▸ Exercise objective
Begin with the first line of the entries below. Copy each line exactly, stopping after the one that contains "events due in".

===== Input =====

-- ==== Sys2Proof/Certificates/Slice0/Obligations.lean ====
section
/-! DEFINITION. The statements for the provers, from the numbered rules of spec/. Each is about every state that meets its premises,
reached by a run or not. -/

open Sys2Proof Sys2Proof.Machine

/-! ### The step, the clock and the reset -/

/-- A step runs the command at the front of the queue on the state with the queue's rest. On an empty queue the part's own clock runs: the
events due in the present coarse period, the coarse clock edge, and what the edge makes due, each at its place; with nothing due, the coarse
clock edge alone (entries 1, 2 and 24: the model's choice). -/
def Obligations.StepRunsFrontCommand : Prop :=
  (∀ s : State,
    (∀ i rest, s.pending = i :: rest → step s = exec i { s with pending := rest }) ∧
      (∀ u t, s.pending = [] → runAll s.due s = .next u → runAll u.tick.ref.dueAtEdge u.tick = .next t → step s = .next t) ∧
      (s.pending = [] → s.due = [] → s.tick.ref.dueAtEdge = [] → step s = .next s.tick)) ∧
  ∀ (s t : State) (place : Nat) (e : TimedEvent) (rest : List DueEvent), e.take (s.upTo (BitVec.ofNat 16 place)) = .next t →
    runAll ((place, e) :: rest) s = runAll rest t

/-- What the clock takes as due in the present coarse period, at what place in it, and nothing else: the lock at 200,000 edges, each edge
that a connected lane has emitted or will emit by the period's end, the end of each starvation timer, the CAL edge, outside LOCKED the latest
end of the RC divider's unit, and the absence detector's latest end that fall in the period (R2, R5, R6, R8, R20, R21, R88, R162; entries 1, 5,
8 and 30). They are taken in the order of their places; at
one place no edge comes after an expiry, and nothing after an absence expiry (R93 gives both orders there: entry 30). Right after a coarse
edge an advance of line time is due at 250,000,000 (R4; entries 3 and 30). The period runs on to a place by taking what is due before it, in
that order (entry 2). What is due first does what its command does there, a CAL edge with free readings, used once (entry 31). -/
def Obligations.DueEvents : Prop :=
  (∀ (s : State) (place : Nat) (e : TimedEvent), (place, e) ∈ s.due ↔
     (e = .lock ∧ place = 0 ∧ s.ref.state = .acquiring ∧ 200000 ≤ s.ref.qualified) ∨
     (∃ (c : ChannelNo) (k : LaneNo) (q : Qualifier) (t : Timestamp), e = .edge c (t.extractLsb' 0 16) ∧
       place = (t.extractLsb' 0 16).toNat ∧ s.xpoint[c] = .lane k ∧
       (s.lanes[k].settle (s.ref.counter ++ (0xFFFF : Fine))).qualifier = some q ∧ t ∈ q.emitted ∧
       t.extractLsb' 16 32 = s.ref.counter) ∨
     (∃ c : ChannelNo, e = .starvation c ∧ s.chans[c].timer = some place ∧ place < 65536) ∨
     (e = .calEdge ∧ place = (s.verif.nextEdge.extractLsb' 0 16).toNat ∧ s.verif.running = true ∧
       s.verif.emitted < s.verif.e + 3 ∧ s.verif.nextEdge.extractLsb' 16 32 = s.ref.counter) ∨
     (e = .rcLineTime ∧ s.ref.state ≠ .locked ∧ place = s.ref.rcEnd ∧ place < 65536) ∨
     (e = .absence ∧ place = s.ref.absenceEnd ∧ place < 65536)) ∧
  (∀ s : State, s.due.Pairwise fun x y => x.1 ≤ y.1) ∧
  (∀ (s : State) (before after : List DueEvent) (place : Nat),
     (∀ (c c' : ChannelNo) (fine : Fine), s.due = before ++ (place, .starvation c) :: after → (place, .edge c' fine) ∉ after) ∧
     (s.due = before ++ (place, .absence) :: after → ∀ e, (place, e) ∉ after)) ∧
  (∀ r : RefMonitor, r.dueAtEdge = if r.state = .locked ∧ 250000000 ≤ r.accumulator then [(0, .lineTime)] else []) ∧
  (∀ (s u : State) (place : Fine), runAll (s.due.filter fun e => e.1 < place.toNat) s = .next u →
     s.passTo place = .next (u.upTo place)) ∧
  ∀ (s t : State) (place : Nat) (e : TimedEvent), (place, e) ∈ s.due → s.quietBefore place →
    e.take (s.upTo (BitVec.ofNat 16 place)) = .next t →
    exec (e.command s.draws) (s.upTo (BitVec.ofNat 16 place)) = .next { t with draws := s.draws }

=====

▸ Response below
-- ==== Sys2Proof/Certificates/Slice0/Obligations.lean ====
section
/-! DEFINITION. The statements for the provers, from the numbered rules of spec/. Each is about every state that meets its premises,
reached by a run or not. -/

open Sys2Proof Sys2Proof.Machine

/-! ### The step, the clock and the reset -/

/-- A step runs the command at the front of the queue on the state with the queue's rest. On an empty queue the part's own clock runs: the
events due in the present coarse period, the coarse clock edge, and what the edge makes due, each at its place; with nothing due, the coarse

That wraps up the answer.